Analysis of the binding of two potent ligand series found by virtual screening for the adenosine A _2A receptor. (a) The triazine 4e (cyan carbon atoms) bound to the inactive conformation of A_2A (PDB:3UZC) together with a high confidence docking of the chromone12 (pKi 8.5) from Biophysical Mapping™ and X-ray data (unpublished) showing how each ligand exploits two key lipophilic sites; GRID maps with lipophilic hotspots in yellow at -2.5 kcal/mol, water hotspots in green at -6 kcal/mol. (b) The WaterFLAP calculated water network post MD in stick for the X-ray complex of compound 4e with the A_2A receptor with the histidine H-bonding to the phenol highlighted in stick with only the GRID lipophilic hotspots shown. (c) The WaterFLAP calculated water network post MD in stick for the X-ray complex of compound 4g with the A_2A receptor showing a good network with the pyridine; GRID water probe only shown. (d) For comparison, the network calculated by WaterFLAP for the less potent phenyl analog (N → C) 4d.

Figure 5

Water networks from WaterMap and WaterFLAP for the pseudo-apo adenosine A _2A receptor shown with two potent ligands. (a) The WaterMap waters for the high resolution A_2A structure (PDB:4EIY) are colour coded as in Figure 1, with the ‘unhappy’ waters in red and yellow. (b) The WaterFLAP waters with the ‘unhappy’ waters coded in red then yellow. (c) Waters calculated by both WaterMap and WaterFLAP are shown, with WaterFLAP waters distinguished by a white circle. Also shown in a ‘glowing’ green are the crystallographic waters from the high resolution structure with ZM241385 (PDB:4EIY), that binds similar to the chromone (but does not have the propyl chain, see figure 10 in Congreve et al., 2011). The GRID lipophilic C1= map is contoured at -2.5 kcal/mol together with the water (OH2) probe in green at –6.0 kcal/mol to highlight the druggability and key binding regions of the binding pocket; CH3 methyl group probe shown in grey at 1 kcal/mol to define the pocket shape.

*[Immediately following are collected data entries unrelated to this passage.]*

/-- Reason 1 (R300): MAGIC, FORMAT, a count, TOTAL_LEN or a section offset is out of range. Log entry 28 (DEDUCED, unsafe). -/
def imgBadHeader (s : State) (i : Img) (len : Nat) : Bool :=
  memLe s i.addr 4 != 0x504C414E || memLe s (i.addr + 4) 2 != 1 ||
  i.total % 128 != 0 || decide (16777216 < i.total) || decide (len < i.total + sigLen) ||
  i.ctrPlan == 0 || i.ngate == 0 || decide (4096 < i.ngate) || decide (2 ^ 20 < i.queuePlan) || i.minPods == 0 ||
  decide (64 < i.minPods) || decide (127 < i.nregion) || decide (4096 < i.nedit) || !sectionsIn i.total 128 (imgSections i)

/-- Region `r` of the image (R297), 1 to NREGION. -/
def imgRegion (s : State) (i : Img) (r : Nat) : Region :=
  let a := i.addr + i.regionOff + 32 * (r - 1)
  { loc := memGet s a, carry := bit (memGet s (a + 1)) 0, zero := bit (memGet s (a + 1)) 1, size := memLe s (a + 4) 4,
    addr := memLe s (a + 8) 8 }

/-- The regions of the image. -/
def imgRegions (s : State) (i : Img) : List Region := (List.range i.nregion).map (fun r => imgRegion s i (r + 1))

/-! ### Address fields (R295) -/

/-- Region number of an address field. -/
def regionNo (x : Nat) : Nat := field x 56 7
/-- Offset of an address field within its region. -/
def regionOffs (x : Nat) : Nat := field x 0 56

/-- Whether an address field is in region form and within its region. -/
def addrOk (s : State) (i : Img) (x : Nat) : Bool :=
  bit x 63 && decide (regionNo x ≤ i.nregion) &&
  decide (regionOffs x < (if regionNo x = 0 then i.paramLen else (imgRegion s i (regionNo x)).size))

/-- The physical address of an address field; `param` is where the parameter section stands. -/
def addrOf (s : State) (i : Img) (param x : Nat) : Nat :=
  if regionNo x = 0 then param + regionOffs x else (imgRegion s i (regionNo x)).addr + regionOffs x

/-- Offsets in a parameter block that its operator marks as addresses (R304). -/
def opFields (op : Nat) : List Nat :=
  match op with
  | 0x0101 => [16, 24, 32, 40]
  | 0x0102 => [16, 32]
  | 0x0201 => [24, 40, 48]
  | 0x0301 => [24, 32, 40, 56, 64, 72, 80]
  | 0x0401 => [24, 32, 40]
  | 0x0402 => [24, 32]
  | 0x0702 => [16, 24]
  | 0x0801 => [16, 32]
  | _ => []

/-- Class and levels of an operator of the catalogue (R304). -/
def opRow (op : Nat) : Option (Nat × List Nat) :=
  match op with
  | 0x0101 => some (1, [1])
  | 0x0102 => some (1, [1, 3])
  | 0x0201 => some (5, [1, 3])
  | 0x0301 => some (4, [1, 3])
  | 0x0401 | 0x0402 => some (3, [1, 2, 3])
  | 0x0501 | 0x0502 | 0x0503 | 0x0504 => some (6, [1, 2])
  | 0x0601 => some (7, [0])
  | 0x0701 => some (0x0B, [1])
  | 0x0702 => some (0x0B, [1, 2, 3])
  | 0x0801 => some (0x0C, [1, 2, 3])
  | _ => none

/-! ### Descriptors -/

/-- Counter word n of the image. -/
def imgCtr (s : State) (i : Img) (n : Nat) : Nat := memLe s (i.addr + i.ctrOff + 8 * n) 8

/-- Image offsets of the descriptors that counter n releases. -/
def imgList (s : State) (i : Img) (n : Nat) : List Nat :=
  let w := imgCtr s i n
  (List.range (field w 32 8)).map (fun k => i.taskOff + 128 * field w 40 20 + 64 * k)

/-- Image offsets of every descriptor. -/
def imgTasks (s : State) (i : Img) : List Nat := ((List.range i.ctrPlan).flatMap (imgList s i)).eraseDups

/-- The descriptor at an image offset. -/
def imgDesc (s : State) (i : Img) (o : Nat) : Desc := descOf (memBytes s (i.addr + o) 64)

/-- Address, within the image, of the parameter block of a descriptor. -/
def imgBlock (i : Img) (d : Desc) : Nat := i.addr + i.paramOff + regionOffs d.param

/-- Address fields of a descriptor's parameter block by offset in the section, with their values; a WARM_ADDR of 0 names no source
(R233). The entries of a selection's list table are fields when the table stands in the section. Log entry 28 (DEDUCED, unsafe). -/
def blockFields (s : State) (i : Img) (d : Desc) : List (Nat × Nat) :=
  let b := imgBlock i d
  let o := regionOffs d.param
  let l := (opFields d.opId).map (fun f => (o + f, memLe s (b + f) 8))
  let l := if d.opId = 0x0301 then l.filter (fun p => !(p.1 == o + 64 && p.2 == 0)) else l
  let t := memLe s (b + 40) 8
  if d.opId = 0x0201 ∧ bit t 63 ∧ regionNo t = 0 ∧ regionOffs t + 16 * memLe s (b + 36) 4 ≤ i.paramLen then
    l ++ (List.range (memLe s (b + 36) 4)).map (fun k =>
      (regionOffs t + 16 * k, memLe s (i.addr + i.paramOff + regionOffs t + 16 * k) 8))
  else l

/-- Whether the PFLAGS of a descriptor's block are among those of R305. -/
def pflagsOk (s : State) (i : Img) (d : Desc) : Bool :=
  let b := imgBlock i d
  let f := memGet s (b + 3)
  (!bit f 0 || (d.opId == 0x0201 && memGet s (b + 16) == 0 && d.crit == 3)) && (!bit f 1 || (d.opId == 0x0102 && d.crit == 3)) &&
  (!bit f 2 || d.opId == 0x0102) && (!bit f 3 || d.opId == 0x0101 || d.opId == 0x0201) && decide (f < 16)

/-- Whether a descriptor passes reason 6. Log entry 28 (DEDUCED, unsafe). -/
def descOk (s : State) (i : Img) (o : Nat) : Bool :=
  let d := imgDesc s i o
  decide (o + 64 ≤ i.queueOff) && descReject d false == 0 &&
  (match opRow d.opId with | some (c, l) => c == d.cls && l.contains d.crit | none => false) &&
  addrOk s i d.param && regionNo d.param == 0 && decide (regionOffs d.param % 64 = 0) && pflagsOk s i d &&
  (blockFields s i d).all (fun p => addrOk s i p.2)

The WaterFLAP approach used (GRID-based water placement followed by MD optimization) is good at producing complete water networks for these ligand complexes with explicit optimised H-bonding networks, and this is shown in Figure 4b, 4c and 4d for the X-ray complexes of the triazines 4e, 4g and 4d. The role of the pyridine nitrogen in producing a good network can be seen, the positive effect of the pyridine N on binding not being evident by looking at only ligand-receptor complexes. The less optimal water network deep in the binding site is also shown for the phenyl analog in Figure 4d. Water network energetics were shown (Bortolato et al., 2013) for a series of triazine analogues for the A_2A receptor to be related to residence times, with a change of off-rate from 0 s to 87 s to 990 s for the unsubstituted phenyl to dimethyl pyridine (4e) to chlorophenol (4g) compounds. In particular ‘unhappy’ waters trapped between the ligand and the protein can be qualitatively linked to the decrease of the small molecules residence time.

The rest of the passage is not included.